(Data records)

/-- The closed loop's step of R394, with its sample. -/
def State.closedStep (s : State) (i : Nat) (v : Int) : State :=
  let x := s.slot i
  let k := s.lawK i
  let e0 := v - s.spEff i x
  let e := satN 18 e0
  let n0 := blockSum ((s.bMants i).take (k + 1)) (e :: x.es) (s.dsc i 0x18 23 18)
  let d0 := blockSum ((s.aMants i).take k) x.ys (s.dsc i 0x28 23 18)
  let num := satN 32 n0
  let den := satN 32 d0
  let y := satN 24 (num - den)
  let (code, y', low, high) := s.compose i x y
  let s := s.setSlot i { x with e := e, num := num, den := den, y := y', es := (e :: x.es).take 3, ys := (y' :: x.ys).take 3 }
  let s := s.flagsIf i [(decide (e ≠ e0) || decide (num ≠ n0), fgSAT_NUM), (decide (den ≠ d0), fgSAT_DEN),
    (decide (y ≠ num - den), fgSAT_OUT)]
  s.output i code low high

/-- The held output of HELD, GAP and FROZEN (R398, R408, R409): y stays, feedforward and dither go on. -/
def State.heldStep (s : State) (i : Nat) : State :=
  let x := s.slot i
  let (code, _, low, high) := s.compose i x x.y
  s.output i code low high

/-- The open output of SETTLE (R403, R404): start point and feedforward. -/
def State.openStep (s : State) (i : Nat) : State :=
  let x := s.slot i
  let c := rneDiv (s.slotBase i + x.ff) 256
  let d := clampI (s.outLo i) (s.outHi i) c
  s.output i d (decide (c < d)) (decide (d < c))

/-! ### Lock and its loss (R405, R417, R418) -/

/-- The lane of a ring or MZI slot. -/
def slotRing (i : Nat) : Nat := if i < 648 then i else mziRing i


/-- What losing lock or feedback costs (R405, R408, R417, R418); of a line power slot, the line in its turn. -/
def State.loopLost (s : State) (i cause : Nat) : State :=
  let c := slotComb i
  match slotKind i with
  | .ring => (s.laneRelock i cause).slotSettle i
  | .mzi => (s.laneRelock (mziRing i) cause).slotAcquire i
  | .comb =>
    match (i - 1620) % 4 with
    | 0 => (s.slotAcquire i).combUnlock c 0
    | 1 => (s.slotAcquire i).combUnlock c 1
    | 2 => (s.modSlot i Slot.closed).setWeak c (zget s.mill.turn i) true
    | _ => (s.slotAcquire i).put (COMB_B c) COMB.STAT_TEC_OK 0
  | .free => s.slotAcquire i

/-- A slot has locked: its lane goes on when its loops are all locked (R321, R417). -/
def State.loopLocked (s : State) (i : Nat) : State :=
  let s := (s.modSlot i fun x => { x with st := slLOCKED, outRun := 0 }).acqDone i
  match slotKind i with
  | .ring => s.ringLocked i
  | .mzi => if s.ringHeld (mziRing i) then s.ringLocked (mziRing i) else s
  | _ => s

/-- Count frames inside and outside LOCK_WIN (R405). -/
def State.lockCheck (s : State) (i : Nat) : State :=
  let x := s.slot i
  let inside := decide (x.e.natAbs ≤ s.get MILLRACE_B MILLRACE.LOCK_LOCK_WIN)
  let a := if inside then x.inRun + 1 else 0
  let b := if inside then 0 else x.outRun + 1
  let s := s.setSlot i { x with inRun := a, outRun := b }
  if x.st = slACQUIRE ∧ max 1 (s.get MILLRACE_B MILLRACE.LOCK_IN) ≤ a then s.loopLocked i
  else if x.st = slLOCKED ∧ max 1 (s.get MILLRACE_B MILLRACE.LOCK_OUT) ≤ b then (s.slotFlag i fgUNLOCK).loopLost i fcLOCK
  else s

### What you need to do
Please write out, exactly as they appear above, only the lines in the stretch from the line with "let (code, y', low, high)" through the line with "let s := s.flagsIf".

### Result
  let (code, y', low, high) := s.compose i x y
  let s := s.setSlot i { x with e := e, num := num, den := den, y := y', es := (e :: x.es).take 3, ys := (y' :: x.ys).take 3 }
  let s := s.flagsIf i [(decide (e ≠ e0) || decide (num ≠ n0), fgSAT_NUM), (decide (den ≠ d0), fgSAT_DEN),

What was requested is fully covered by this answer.